Copy out each line below in which the string "SPMEN" appears.

→ Records for the exercise:

------

/-! ## I/O -/

/-- IN: the value of each I/O register. EECR reads 0000 : EERIE : EEMWE : EEWE : 0. A register the spec does not model
reads as a free value, and the read is recorded; MCUCR is one of these. SPMCR is log 9, MCUCR log 7, the free value
log 18. -/
def Obligations.InReads : Prop :=
  ∀ d a s, ∃ t, exec (.inp d a) s = .next t ∧ SameRegsBut [d] s t ∧ t.sreg = s.sreg ∧ SameMem s t ∧ SameAside s t ∧
    Ended 1 s t ∧
    match ioReg s.launch a with
    | .sreg => t.reg d = s.sreg ∧ t.ioEvents = s.ioEvents
    | .sph => t.reg d = s.sp.extractLsb' 8 8 ∧ t.ioEvents = s.ioEvents
    | .spl => t.reg d = s.sp.extractLsb' 0 8 ∧ t.ioEvents = s.ioEvents
    | .rampz => t.reg d = s.rampz ∧ t.ioEvents = s.ioEvents
    | .eearh => t.reg d = s.eearh ∧ t.ioEvents = s.ioEvents
    | .eearl => t.reg d = s.eearl ∧ t.ioEvents = s.ioEvents
    | .eedr => t.reg d = s.eedr ∧ t.ioEvents = s.ioEvents
    | .eecr =>
      (t.reg d).extractLsb' 4 4 = 0 ∧ (t.reg d).getLsbD 3 = s.eerie ∧
        (s.eeWindow = .closed → (t.reg d).getLsbD 2 = false) ∧ (s.eeWindow = .open → (t.reg d).getLsbD 2 = true) ∧
        (t.reg d).getLsbD 1 = s.eeWrite.isSome ∧ (t.reg d).getLsbD 0 = false ∧ t.ioEvents = s.ioEvents
    | .spmcr => (t.reg d).extractLsb' 6 2 = s.spmcr.extractLsb' 6 2 ∧ t.ioEvents = s.ioEvents
    | .mcucr | .unmodelled => t.reg d = ioDraw s.draws a ∧ t.ioEvents = .read a (ioDraw s.draws a) :: s.ioEvents

/-- OUT to SREG, SPH, SPL, RAMPZ, SPMCR and to a register the spec does not model, whose write is recorded; MCUCR is one
of these, and its SE is kept besides, for SLEEP. With SPMEN = 1 a write of SPMCR
opens the window for SPM and selects the operation, so that next, in the boot-loader section, SPM acts; with SPMEN = 0
it closes the window and the selecting bits read 0 (the model's choice, log 42); while an operation runs it writes only
SPMIE; RWWSB is never written. MCUCR is log 7, SPMCR log 9 and log 10, the recorded write log 18. -/
def Obligations.OutWrites : Prop :=
  ∀ a r s,
    match ioReg s.launch a with
    | .sreg =>
      if s.launch.interruptModel = .none ∧ (s.reg r).getLsbD 7 = true then
        exec (.out a r) s = .refused .interruptsNotModelled
      else
        ∃ t, exec (.out a r) s = .next t ∧ t.sreg = s.reg r ∧ SameRegsBut [] s t ∧ SameMem s t ∧ SameAside s t ∧
          t.ioEvents = s.ioEvents ∧ Ended 1 s t
    | .sph =>
      ∃ t, exec (.out a r) s = .next t ∧
        (∀ n, n < 16 → t.sp.getLsbD n = (decide (n < s.launch.device.spBits) &&
          if n < 8 then s.sp.getLsbD n else (s.reg r).getLsbD (n - 8))) ∧
        t.rampz = s.rampz ∧ SameRegsBut [] s t ∧ t.sreg = s.sreg ∧ SameMem s t ∧ SameEeprom s t ∧ SameSpm s t ∧
        SameControl s t ∧ t.ioEvents = s.ioEvents ∧ Ended 1 s t
    | .spl =>
      ∃ t, exec (.out a r) s = .next t ∧
        (∀ n, n < 16 → t.sp.getLsbD n = (decide (n < s.launch.device.spBits) &&
          if n < 8 then (s.reg r).getLsbD n else s.sp.getLsbD n)) ∧
        t.rampz = s.rampz ∧ SameRegsBut [] s t ∧ t.sreg = s.sreg ∧ SameMem s t ∧ SameEeprom s t ∧ SameSpm s t ∧
        SameControl s t ∧ t.ioEvents = s.ioEvents ∧ Ended 1 s t
    | .rampz =>
      ∃ t, exec (.out a r) s = .next t ∧
        (∀ n, n < 8 → t.rampz.getLsbD n = (decide (n < rampzBits s.launch.device) && (s.reg r).getLsbD n)) ∧
        t.sp = s.sp ∧ SameRegsBut [] s t ∧ t.sreg = s.sreg ∧ SameMem s t ∧ SameEeprom s t ∧ SameSpm s t ∧
        SameControl s t ∧ t.ioEvents = s.ioEvents ∧ Ended 1 s t
    | .mcucr =>
      ∃ t, exec (.out a r) s = .next t ∧ t.mcucr = s.reg r ∧ t.irqFlags = s.irqFlags ∧
        t.irqLevels = s.irqLevels ∧ t.irqEnables = s.irqEnables ∧ t.asleep = s.asleep ∧ t.watchdog = s.watchdog ∧ t.agenda = s.agenda ∧ t.launch = s.launch ∧
        SameRegsBut [] s t ∧ t.sreg = s.sreg ∧ SameMem s t ∧ SameStack s t ∧ SameEeprom s t ∧ SameSpm s t ∧
        t.ioEvents = .write a (s.reg r) :: s.ioEvents ∧ Ended 1 s t
    | .unmodelled =>
      ∃ t, exec (.out a r) s = .next t ∧ t.ioEvents = .write a (s.reg r) :: s.ioEvents ∧ SameRegsBut [] s t ∧
        t.sreg = s.sreg ∧ SameMem s t ∧ SameAside s t ∧ Ended 1 s t
    | .spmcr =>
      ∃ t, exec (.out a r) s = .next t ∧
        (if s.spmJob.isSome = true then
          t.spmWindow = s.spmWindow.age ∧
            ∀ n, n < 8 → t.spmcr.getLsbD n = if n = 7 then (s.reg r).getLsbD 7 else s.spmcr.getLsbD n
        else if (s.reg r).getLsbD 0 = true then
          t.spmWindow = .open ∧
            (∀ n, n < 8 → t.spmcr.getLsbD n =
              if n = 6 then s.spmcr.getLsbD 6 else decide (n ≠ 5) && (s.reg r).getLsbD n) ∧
            (s.launch.device.bootStart ≤ t.pc.toNat → SpmReady ((s.reg r).extractLsb' 0 5) t)
        else
          t.spmWindow = .closed ∧
            ∀ n, n < 8 → t.spmcr.getLsbD n =
              if n = 6 then s.spmcr.getLsbD 6 else decide (n = 7) && (s.reg r).getLsbD n) ∧
        t.spmJob = s.spmJob ∧ t.lockBits = s.lockBits ∧ SameRegsBut [] s t ∧ t.sreg = s.sreg ∧ SameMem s t ∧
        SameStack s t ∧ SameEeprom s t ∧ SameControl s t ∧ t.ioEvents = s.ioEvents ∧ Advanced 1 s t ∧
        t.eeWindow = s.eeWindow.age
    | .eearh | .eearl | .eedr | .eecr => True

/-- OUT to EEARH, EEARL and EEDR: the register is written, the upper six bits of EEARH reading 0; while a write is in
progress each is a misuse. -/
def Obligations.EepromRegistersWritten : Prop :=
  ∀ a r s,
    (s.eeWrite.isSome = true → ioReg s.launch a = .eearh ∨ ioReg s.launch a = .eearl ∨ ioReg s.launch a = .eedr →
        exec (.out a r) s = .fault .eepromMisuse) ∧
      (s.eeWrite = none → ioReg s.launch a = .eearh ∨ ioReg s.launch a = .eearl ∨ ioReg s.launch a = .eedr →
        ∃ t, exec (.out a r) s = .next t ∧
          t.eearh = (if ioReg s.launch a = .eearh then 0#6 ++ (s.reg r).extractLsb' 0 2 else s.eearh) ∧
          t.eearl = (if ioReg s.launch a = .eearl then s.reg r else s.eearl) ∧
          t.eedr = (if ioReg s.launch a = .eedr then s.reg r else s.eedr) ∧ t.eerie = s.eerie ∧
          t.eeWrite = s.eeWrite ∧ SameRegsBut [] s t ∧ t.sreg = s.sreg ∧ SameMem s t ∧ SameStack s t ∧ SameSpm s t ∧
          SameControl s t ∧ t.ioEvents = s.ioEvents ∧ Ended 1 s t)

/-- SBI and CBI are a read of the I/O register and a write of the whole byte with the one bit changed; a device may act
between the two, where the agenda says so. On a register the spec does not model the read and the write are recorded,
and nothing else changes. On EEDR, with no write in progress, the one bit changes. The agenda is log 15 and log 35. -/
def Obligations.IoBitWritten : Prop :=
  (∀ a b (s : State),
    (s.noMidTurn →
        exec (.sbi a b) s = finish 1 (ioWrite (ioRead s a).2 a ((ioRead s a).1 ||| (1#8 <<< b.toNat))) ∧
          exec (.cbi a b) s = finish 1 (ioWrite (ioRead s a).2 a ((ioRead s a).1 &&& ~~~(1#8 <<< b.toNat)))) ∧
      ∀ e rest, s.agenda = .mid e :: rest →
        exec (.sbi a b) s = finish 1 (ioWrite (deviceEvent e { (ioRead s a).2 with agenda := rest }) a
            ((ioRead s a).1 ||| (1#8 <<< b.toNat))) ∧
          exec (.cbi a b) s = finish 1 (ioWrite (deviceEvent e { (ioRead s a).2 with agenda := rest }) a
            ((ioRead s a).1 &&& ~~~(1#8 <<< b.toNat)))) ∧
    ∀ a b (x : Bool) (s : State), s.noMidTurn →
      (ioReg s.launch a = .unmodelled →
          ∃ t v w, exec (if x then .sbi a b else .cbi a b) s = .next t ∧
            t.ioEvents = .write a w :: .read a v :: s.ioEvents ∧
            (∀ n, n < 8 → w.getLsbD n = if n = b.toNat then x else v.getLsbD n) ∧ SameRegsBut [] s t ∧
            t.sreg = s.sreg ∧ SameMem s t ∧ SameAside s t ∧ Ended 1 s t) ∧
        (ioReg s.launch a = .eedr → s.eeWrite = none →
          ∃ t, exec (if x then .sbi a b else .cbi a b) s = .next t ∧
            (∀ n, n < 8 → t.eedr.getLsbD n = if n = b.toNat then x else s.eedr.getLsbD n) ∧ t.eearh = s.eearh ∧
            t.eearl = s.eearl ∧ t.eerie = s.eerie ∧ t.eeWrite = s.eeWrite ∧ SameRegsBut [] s t ∧ t.sreg = s.sreg ∧
            SameMem s t ∧ SameStack s t ∧ SameSpm s t ∧ SameControl s t ∧ t.ioEvents = s.ioEvents ∧ Ended 1 s t)

/-! ## The EEPROM -/

/-- A write of EECR with EERE = 0. EERIE is an ordinary bit; with EEWE = 0, EEMWE = 1 opens the window for the next
instruction and EEMWE = 0 closes it. Setting EEWE while a write is in progress has no effect; with EEMWE = 0 it has none
and EEWE stays 0; with the window open it starts a write of EEDR to the EEPROM address of this moment, and closes the
window. -/
def Obligations.EecrWritten : Prop :=
  (∀ a r s, ioReg s.launch a = .eecr → (s.reg r).getLsbD 0 = false →
      ((s.reg r).getLsbD 1 = false ∨ s.eeWrite.isSome = true ∨
        s.eeWindow = .closed ∧ (s.reg r).getLsbD 2 = false) →
      ∃ t, exec (.out a r) s = .next t ∧ t.eerie = (s.reg r).getLsbD 3 ∧
        t.eeWindow = (if (s.reg r).getLsbD 2 then .open else .closed) ∧ t.eeWrite = s.eeWrite ∧ t.eedr = s.eedr ∧
        t.eearh = s.eearh ∧ t.eearl = s.eearl ∧ SameRegsBut [] s t ∧ t.sreg = s.sreg ∧ SameMem s t ∧ SameStack s t ∧
        SameSpm s t ∧ SameControl s t ∧ t.ioEvents = s.ioEvents ∧ Advanced 1 s t ∧ t.spmWindow = s.spmWindow.age) ∧
    ∀ a r s, ioReg s.launch a = .eecr → (s.reg r).getLsbD 0 = false → (s.reg r).getLsbD 1 = true →
      s.eeWrite = none → s.eeWindow = .open → s.spmJob = none → s.eepromAddr < s.launch.device.eepromBytes →
      ∃ t, exec (.out a r) s = .next t ∧ t.eeWrite = some { addr := s.eepromAddr, value := s.eedr } ∧
        t.eeWindow = .closed ∧ t.eerie = (s.reg r).getLsbD 3 ∧ t.eedr = s.eedr ∧ t.eearh = s.eearh ∧
        t.eearl = s.eearl ∧ SameRegsBut [] s t ∧ t.sreg = s.sreg ∧ SameMem s t ∧ SameStack s t ∧ SameSpm s t ∧
        SameControl s t ∧ t.ioEvents = s.ioEvents ∧ Advanced 1 s t ∧ t.spmWindow = s.spmWindow.age

/-- Setting EERE with no write in progress reads the addressed cell into EEDR. -/
def Obligations.EereSet : Prop :=
  ∀ a r s, ioReg s.launch a = .eecr → (s.reg r).getLsbD 0 = true → (s.reg r).getLsbD 1 = false → s.eeWrite = none →
    s.eepromAddr < s.launch.device.eepromBytes →
    ∃ t, exec (.out a r) s = .next t ∧ s.mem.read .eeprom s.eepromAddr = some t.eedr ∧ t.eearh = s.eearh ∧
      t.eearl = s.eearl ∧ t.eerie = (s.reg r).getLsbD 3 ∧ t.eeWrite = none ∧
      t.eeWindow = (if (s.reg r).getLsbD 2 then .open else .closed) ∧ SameRegsBut [] s t ∧ t.sreg = s.sreg ∧
      SameMem s t ∧ SameStack s t ∧ SameSpm s t ∧ SameControl s t ∧ t.ioEvents = s.ioEvents ∧ Advanced 1 s t ∧
      t.spmWindow = s.spmWindow.age

/-- The uses of EECR outside the procedure: EERE and EEWE together, EERE while a write is in progress, EEWE with EEMWE
in one write while EEMWE was 0, and EEWE after the window's one instruction has passed. -/
def Obligations.EecrMisuse : Prop :=
  ∀ a r s, ioReg s.launch a = .eecr →
    ((s.reg r).getLsbD 0 = true ∧ (s.reg r).getLsbD 1 = true ∨
        (s.reg r).getLsbD 0 = true ∧ s.eeWrite.isSome = true ∨
        (s.reg r).getLsbD 1 = true ∧ s.eeWrite = none ∧ s.eeWindow = .closed ∧ (s.reg r).getLsbD 2 = true ∨
        (s.reg r).getLsbD 1 = true ∧ s.eeWrite = none ∧ s.eeWindow = .stale) →
    exec (.out a r) s = .fault .eepromMisuse

/-- The turn of the EEPROM agent: the write in progress ends, its byte is in the EEPROM, EEWE reads 0; nothing else
changes. The agenda that gives it the turn is log 15. -/
def Obligations.EepromWriteEnds : Prop :=
  ∀ s w rest, s.atEnd = false → s.agenda = .device .eepromDone :: rest → s.eeWrite = some w →
    ∃ t, step s = .next t ∧ t.eeWrite = none ∧ t.mem.read .eeprom w.addr = some w.value ∧
      SameMemBut .eeprom (fun a => a = w.addr) s t ∧ SameRegsBut [] s t ∧ t.sreg = s.sreg ∧ SameStack s t ∧
      SameSpm s t ∧ t.eedr = s.eedr ∧ t.eearh = s.eearh ∧ t.eearl = s.eearl ∧ t.eerie = s.eerie ∧ t.pc = s.pc ∧
      t.agenda = rest ∧ t.ioEvents = s.ioEvents ∧ t.mcucr = s.mcucr ∧ t.irqFlags = s.irqFlags ∧
      t.irqLevels = s.irqLevels ∧ t.irqEnables = s.irqEnables ∧ t.asleep = s.asleep ∧ t.watchdog = s.watchdog ∧ t.launch = s.launch ∧
      t.pcWrapped = s.pcWrapped ∧ t.holdoff = s.holdoff ∧ t.eeWindow = s.eeWindow ∧ t.spmWindow = s.spmWindow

------

→ Task response:
of these, and its SE is kept besides, for SLEEP. With SPMEN = 1 a write of SPMCR
opens the window for SPM and selects the operation, so that next, in the boot-loader section, SPM acts; with SPMEN = 0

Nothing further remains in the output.